Alejandro Gonzalez Inarritu's black comedy Birdman will
kick off this year's awards season as the opening film in
Venice.
Keen cinephile Giorgio Napolitano, the Italian president,
will be in the front row.
Starring Michael Keaton as a washed-up actor who made his
name playing an iconic superhero but is currently struggling to
stage a Broadway play, Birdman premieres in competition on
August 27.
The star-studded cast also includes Edward Norton, Zach
Galifianakis, Stone and Naomi Watts.
Like last year's festival opener, Gravity, which was
directed by Inarritu's pal Alfonso Cuaron, Birdman is pegged as
an early Oscar contender.
Festival director Alberto Barbera has admitted to not
knowing much about the younger generation of talent that will
grace the red carpet.
"The young people ask for actors like Adam Driver or Emma
Stone, that few adults know about.
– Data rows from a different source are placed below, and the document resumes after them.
-- ==== Sys2Proof/Machine/Dispatch.lean ====
section
/-! DEFINITION. Machine/Dispatch.lean: one arm per command, each one direct call of its meaning. -/
namespace Sys2Proof.Machine

def exec (i : Instr) (s : State) : Host.Outcome State Fault Refusal :=
  match i with
  | .echo x => Sys2Proof.Machine.execEcho x s
  | .getInfo x => Sys2Proof.Machine.execGetInfo x s
  | .portConfigure x => Sys2Proof.Machine.execPortConfigure x s
  | .portEnable x => Sys2Proof.Machine.execPortEnable x s
  | .portDisable x => Sys2Proof.Machine.execPortDisable x s
  | .portStatus x => Sys2Proof.Machine.execPortStatus x s
  | .mapWriteRange x => Sys2Proof.Machine.execMapWriteRange x s
  | .mapCommit x => Sys2Proof.Machine.execMapCommit x s
  | .mapReadback x => Sys2Proof.Machine.execMapReadback x s
  | .mapCheck x => Sys2Proof.Machine.execMapCheck x s
  | .mapSnapshot x => Sys2Proof.Machine.execMapSnapshot x s
  | .selWrite x => Sys2Proof.Machine.execSelWrite x s
  | .selCommand x => Sys2Proof.Machine.execSelCommand x s
  | .selStatus x => Sys2Proof.Machine.execSelStatus x s
  | .monConfigure x => Sys2Proof.Machine.execMonConfigure x s
  | .timingConfigure x => Sys2Proof.Machine.execTimingConfigure x s
  | .timingRealign x => Sys2Proof.Machine.execTimingRealign x s
  | .timingStatus x => Sys2Proof.Machine.execTimingStatus x s
  | .pairConfigure x => Sys2Proof.Machine.execPairConfigure x s
  | .pairSwap x => Sys2Proof.Machine.execPairSwap x s
  | .pairStatus x => Sys2Proof.Machine.execPairStatus x s
  | .powerBudget x => Sys2Proof.Machine.execPowerBudget x s
  | .latencyBudget x => Sys2Proof.Machine.execLatencyBudget x s
  | .selftest x => Sys2Proof.Machine.execSelftest x s
  | .selftestResult x => Sys2Proof.Machine.execSelftestResult x s
  | .fwStage x => Sys2Proof.Machine.execFwStage x s
  | .fwActivate x => Sys2Proof.Machine.execFwActivate x s
  | .fwConfirm x => Sys2Proof.Machine.execFwConfirm x s
  | .fwAbort x => Sys2Proof.Machine.execFwAbort x s
  | .perfConfig x => Sys2Proof.Machine.execPerfConfig x s
  | .perfDumpNow x => Sys2Proof.Machine.execPerfDumpNow x s
  | .mdcRoute x => Sys2Proof.Machine.execMdcRoute x s
  | .mdcStatus x => Sys2Proof.Machine.execMdcStatus x s
  | .settingsSave x => Sys2Proof.Machine.execSettingsSave x s
  | .settingsRestore x => Sys2Proof.Machine.execSettingsRestore x s
  | .poll t q => Sys2Proof.Machine.execPoll t q s
  | .grant t q rplOk => Sys2Proof.Machine.execGrant t q rplOk s
  | .renew t q => Sys2Proof.Machine.execRenew t q s
  | .revoke t q => Sys2Proof.Machine.execRevoke t q s
  | .handover t q => Sys2Proof.Machine.execHandover t q s
  | .arbAbort t => Sys2Proof.Machine.execArbAbort t s
  | .spiStatus t => Sys2Proof.Machine.execSpiStatus t s
  | .cmdWrite t d => Sys2Proof.Machine.execCmdWrite t d s
  | .rplRead t => Sys2Proof.Machine.execRplRead t s
  | .memWrite t addr data => Sys2Proof.Machine.execMemWrite t addr data s
  | .memRead t addr n ce ue => Sys2Proof.Machine.execMemRead t addr n ce ue s
  | .i2cWrite t addr data => Sys2Proof.Machine.execI2cWrite t addr data s
  | .i2cRead t addr => Sys2Proof.Machine.execI2cRead t addr s
  | .fuseDbg t testEn => Sys2Proof.Machine.execFuseDbg t testEn s
  | .jtagInstruction t ir => Sys2Proof.Machine.execJtagInstruction t ir s
  | .genConstWrite t m w v => Sys2Proof.Machine.execGenConstWrite t m w v s
  | .constHold t m b => Sys2Proof.Machine.execConstHold t m b s
  | .prbsRestart t m => Sys2Proof.Machine.execPrbsRestart t m s
  | .prtIdleWrite t m p b => Sys2Proof.Machine.execPrtIdleWrite t m p b s
  | .rearm t m => Sys2Proof.Machine.execRearm t m s
  | .lineSelWrite t m w v => Sys2Proof.Machine.execLineSelWrite t m w v s
  | .apsTxWrite t m w v => Sys2Proof.Machine.execApsTxWrite t m w v s
  | .h2dNoticeWrite t m ch w v => Sys2Proof.Machine.execH2dNoticeWrite t m ch w v s
  | .h2dNoticePost t m v => Sys2Proof.Machine.execH2dNoticePost t m v s
  | .d2hNoticeTake t m v => Sys2Proof.Machine.execD2hNoticeTake t m v s
  | .ringEnable t m r v => Sys2Proof.Machine.execRingEnable t m r v s
  | .ringDisable t m r v => Sys2Proof.Machine.execRingDisable t m r v s
  | .rplCiWrite t m r v => Sys2Proof.Machine.execRplCiWrite t m r v s
  | .mdcRdWrite t m c v => Sys2Proof.Machine.execMdcRdWrite t m c v s
  | .mdcWrWrite t m c v => Sys2Proof.Machine.execMdcWrWrite t m c v s
  | .tallyDumpCiWrite t m v => Sys2Proof.Machine.execTallyDumpCiWrite t m v s
  | .semAcqRead t m n => Sys2Proof.Machine.execSemAcqRead t m n s
  | .semAcqWrite t m n => Sys2Proof.Machine.execSemAcqWrite t m n s
  | .scrOwnWrite t m b v => Sys2Proof.Machine.execScrOwnWrite t m b v s
  | .scrOwnHandoverDone t b => Sys2Proof.Machine.execScrOwnHandoverDone t b s
  | .remapWrite t m v => Sys2Proof.Machine.execRemapWrite t m v s
  | .lockSet t m b => Sys2Proof.Machine.execLockSet t m b s
  | .mtxRotWrite t m v => Sys2Proof.Machine.execMtxRotWrite t m v s
  | .registerWrite t m a data => Sys2Proof.Machine.execRegisterWrite t m a data s
  | .readClear t m r => Sys2Proof.Machine.execReadClear t m r s
  | .defaultTargetError t m addr write cause => Sys2Proof.Machine.execDefaultTargetError t m addr write cause s
  | .mapWindowWrite t off data => Sys2Proof.Machine.execMapWindowWrite t off data s
  | .selectorWindowWrite t off data => Sys2Proof.Machine.execSelectorWindowWrite t off data s
  | .porNLow t => Sys2Proof.Machine.execPorNLow t s
  | .supplyMonitorTrip t => Sys2Proof.Machine.execSupplyMonitorTrip t s
  | .bootSequence t n e => Sys2Proof.Machine.execBootSequence t n e s
  | .bootWatchdog t fatal => Sys2Proof.Machine.execBootWatchdog t fatal s
  | .failcntClear t => Sys2Proof.Machine.execFailcntClear t s
  | .hostReset t cause gen width => Sys2Proof.Machine.execHostReset t cause gen width s
  | .perstNRise t gen width => Sys2Proof.Machine.execPerstNRise t gen width s
  | .firmwareReset t fatal rplOk => Sys2Proof.Machine.execFirmwareReset t fatal rplOk s
  | .firmwareRestart t d0 d1 rplOk => Sys2Proof.Machine.execFirmwareRestart t d0 d1 rplOk s
  | .frameMark t up cfg rd occ rplOk evtOk => Sys2Proof.Machine.execFrameMark t up cfg rd occ rplOk evtOk s
  | .grainStart t e => Sys2Proof.Machine.execGrainStart t e s
  | .grainComplete t e ce ue up => Sys2Proof.Machine.execGrainComplete t e ce ue up s
  | .grainLate t prev g => Sys2Proof.Machine.execGrainLate t prev g s
  | .positionTake t => Sys2Proof.Machine.execPositionTake t s
  | .inputWriteStart t => Sys2Proof.Machine.execInputWriteStart t s
  | .candleRecordClose t retired wasted front back => Sys2Proof.Machine.execCandleRecordClose t retired wasted front back s
  | .mapCheckDone t up rplOk => Sys2Proof.Machine.execMapCheckDone t up rplOk s
  | .mapCommitArm t => Sys2Proof.Machine.execMapCommitArm t s
  | .commitDeadline t rplOk => Sys2Proof.Machine.execCommitDeadline t rplOk s
  | .mapSwap t rplOk => Sys2Proof.Machine.execMapSwap t rplOk s
  | .copyForwardDone t rplOk => Sys2Proof.Machine.execCopyForwardDone t rplOk s
  | .mapSnapshotDone t rplOk => Sys2Proof.Machine.execMapSnapshotDone t rplOk s
  | .bankRotationStep t rplOk => Sys2Proof.Machine.execBankRotationStep t rplOk s
  | .bankMove t b => Sys2Proof.Machine.execBankMove t b s
  | .marchTestDone t x pass rplOk => Sys2Proof.Machine.execMarchTestDone t x pass rplOk s
  | .holdoffExpiry t grp n => Sys2Proof.Machine.execHoldoffExpiry t grp n s
  | .wtrExpiry t grp n => Sys2Proof.Machine.execWtrExpiry t grp n s
  | .cdrLockChange t lane locked => Sys2Proof.Machine.execCdrLockChange t lane locked s
  | .candidateMatch t lane client pos word ctr => Sys2Proof.Machine.execCandidateMatch t lane client pos word ctr s
  | .candidateVerify t lane client pos word ctr => Sys2Proof.Machine.execCandidateVerify t lane client pos word ctr s
  | .ziuthFrameRx t p half faw code pad => Sys2Proof.Machine.execZiuthFrameRx t p half faw code pad s
  | .sonetFrameRx t p starts lanes => Sys2Proof.Machine.execSonetFrameRx t p starts lanes s
  | .otnFrameRx t p starts l0 l1 l2 l3 ais => Sys2Proof.Machine.execOtnFrameRx t p starts l0 l1 l2 l3 ais s
  | .lofTimer t p client => Sys2Proof.Machine.execLofTimer t p client s
  | .losTimer t p ev => Sys2Proof.Machine.execLosTimer t p ev s
  | .rdiHoldExpiry t p => Sys2Proof.Machine.execRdiHoldExpiry t p s
  | .pllLock t p => Sys2Proof.Machine.execPllLock t p s
  | .portDisableDone t p rplOk => Sys2Proof.Machine.execPortDisableDone t p rplOk s
  | .depthEvaluation t => Sys2Proof.Machine.execDepthEvaluation t s
  | .portDeepen t p => Sys2Proof.Machine.execPortDeepen t p s
  | .portWakeDone t p => Sys2Proof.Machine.execPortWakeDone t p s
  | .mdcDiFrame t port1 frame => Sys2Proof.Machine.execMdcDiFrame t port1 frame s
  | .mateFrameRx t lane line al => Sys2Proof.Machine.execMateFrameRx t lane line al s
  | .mateLaneDrop t lane => Sys2Proof.Machine.execMateLaneDrop t lane s
  | .heartbeatRecord t h body => Sys2Proof.Machine.execHeartbeatRecord t h body s
  | .stopRecord t h lastFrame cause => Sys2Proof.Machine.execStopRecord t h lastFrame cause s
  | .handoverRecord t h mark epoch => Sys2Proof.Machine.execHandoverRecord t h mark epoch s
  | .mapEntries t h entries => Sys2Proof.Machine.execMapEntries t h entries s
  | .commitArm t h target checkId sent => Sys2Proof.Machine.execCommitArm t h target checkId sent s
  | .commitCancel t h target => Sys2Proof.Machine.execCommitCancel t h target s
  | .selState t h items => Sys2Proof.Machine.execSelState t h items s
  | .historyRecord t h offset recorded fn => Sys2Proof.Machine.execHistoryRecord t h offset recorded fn s
  | .settingsRecord t h off total d data => Sys2Proof.Machine.execSettingsRecord t h off total d data s
  | .resyncBegin t h fn => Sys2Proof.Machine.execResyncBegin t h fn s
  | .resyncData t h d => Sys2Proof.Machine.execResyncData t h d s
  | .resyncEnd t h records => Sys2Proof.Machine.execResyncEnd t h records s
  | .resyncReq t h => Sys2Proof.Machine.execResyncReq t h s
  | .resyncStart t => Sys2Proof.Machine.execResyncStart t s
  | .resyncSwap t => Sys2Proof.Machine.execResyncSwap t s
  | .mirroredSwap t => Sys2Proof.Machine.execMirroredSwap t s
  | .leaseExpiry t rplOk => Sys2Proof.Machine.execLeaseExpiry t rplOk s
  | .guardEnd t => Sys2Proof.Machine.execGuardEnd t s
  | .drillTimer t => Sys2Proof.Machine.execDrillTimer t s
  | .handoverMark t rplOk => Sys2Proof.Machine.execHandoverMark t rplOk s
  | .newHolderActs t => Sys2Proof.Machine.execNewHolderActs t s
  | .handoverLapse t rplOk => Sys2Proof.Machine.execHandoverLapse t rplOk s
  | .oldHolderTxIdle t => Sys2Proof.Machine.execOldHolderTxIdle t s
  | .pairSwapTimeout t rplOk => Sys2Proof.Machine.execPairSwapTimeout t rplOk s
  | .refLoss t n present => Sys2Proof.Machine.execRefLoss t n present s
  | .monitorWindowEnd t freqs out mate => Sys2Proof.Machine.execMonitorWindowEnd t freqs out mate s
  | .refWtrExpiry t n => Sys2Proof.Machine.execRefWtrExpiry t n s
  | .selection t => Sys2Proof.Machine.execSelection t s
  | .acquireTimeout t => Sys2Proof.Machine.execAcquireTimeout t s
  | .timingHoldoffEnd t => Sys2Proof.Machine.execTimingHoldoffEnd t s
  | .verificationComplete t phase df => Sys2Proof.Machine.execVerificationComplete t phase df s
  | .switchCommit t => Sys2Proof.Machine.execSwitchCommit t s
  | .realignPulse t pps rplOk => Sys2Proof.Machine.execRealignPulse t pps rplOk s
  | .realignTimeout t rplOk => Sys2Proof.Machine.execRealignTimeout t rplOk s
  | .avsReadback t ok mv => Sys2Proof.Machine.execAvsReadback t ok mv s
  | .powerEstimate t base total tj => Sys2Proof.Machine.execPowerEstimate t base total tj s
  | .scrubUnit t mapUp selUp monUp ce ue rplOk => Sys2Proof.Machine.execScrubUnit t mapUp selUp monUp ce ue rplOk s
  | .spotCheck t bad rplOk => Sys2Proof.Machine.execSpotCheck t bad rplOk s
  | .eyeScanDone t width height worst rplOk => Sys2Proof.Machine.execEyeScanDone t width height worst rplOk s
  | .mramCheckDone t rplOk => Sys2Proof.Machine.execMramCheckDone t rplOk s
  | .lanePrbsEnd t p errors unlocked rplOk => Sys2Proof.Machine.execLanePrbsEnd t p errors unlocked rplOk s
  | .stackMarchDone t failed first rplOk => Sys2Proof.Machine.execStackMarchDone t failed first rplOk s
  | .h2dNoticeTake t ch => Sys2Proof.Machine.execH2dNoticeTake t ch s
  | .descriptorTake t src d rplOk => Sys2Proof.Machine.execDescriptorTake t src d rplOk s
  | .noticeTimeout t host ch => Sys2Proof.Machine.execNoticeTimeout t host ch s
  | .dumpWriteDone t => Sys2Proof.Machine.execDumpWriteDone t s
  | .dumpErrorStop t => Sys2Proof.Machine.execDumpErrorStop t s
  | .perfDefinitionChange t rplOk => Sys2Proof.Machine.execPerfDefinitionChange t rplOk s
  | .stagingTimeout t => Sys2Proof.Machine.execStagingTimeout t s
  | .fwHandoverMark t => Sys2Proof.Machine.execFwHandoverMark t s
  | .fwDrainLimit t rplOk => Sys2Proof.Machine.execFwDrainLimit t rplOk s
  | .fwRevert t cause rplOk => Sys2Proof.Machine.execFwRevert t cause rplOk s
  | .trialExpiry t => Sys2Proof.Machine.execTrialExpiry t s
  | .pllUnlock t p => Sys2Proof.Machine.execPllUnlock t p s
  | .fwStageChunkWritten t rplOk => Sys2Proof.Machine.execFwStageChunkWritten t rplOk s
  | .fwImageCopied t rplOk => Sys2Proof.Machine.execFwImageCopied t rplOk s
  | .newFirmwareStarted t rplOk => Sys2Proof.Machine.execNewFirmwareStarted t rplOk s
  | .settingsWritten t outOk rplOk => Sys2Proof.Machine.execSettingsWritten t outOk rplOk s

end Sys2Proof.Machine
end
Meanwhile, having Catherine
Deneuve here is something that the kids certainly won't even
notice," said Barbera.
At the 71st edition of the film festival, running through
September 6th, paparazzi will clamor at the Lido for shots of
Stone with beau Andrew Garfield, her costar in Spiderman, star
of the much-anticipated film 99 Homes by director Ramin Bahrani
which will be shown in Venice.
Other stars with films at the festival this year include
Pacino, Charlotte Gainsbourg, Ethan Hawke, Viggo Mortensen,
Frances McDormand, and Owen Wilson.
The three Italian films in competition are touted as
presenting the best Italian offering for years and giving Italy
a chance to have a two-year winning streak for the Lido's
highest prize.
Following Italy's win last year for the film Sacro GRA,
this year's competition from Italy unfolds between Mario
Martone's 19th-century drama about Italy's greatest poet since
Dante, Il Giovane Favoloso (The Fabulous Young Man) starring
Elio Germano; a screen adaptation of the book Black Souls
directed by Francesco Munzi; and Saverio Costanzo's Hungry
Hearts, starring Adam Driver and Alba Rohrwacher.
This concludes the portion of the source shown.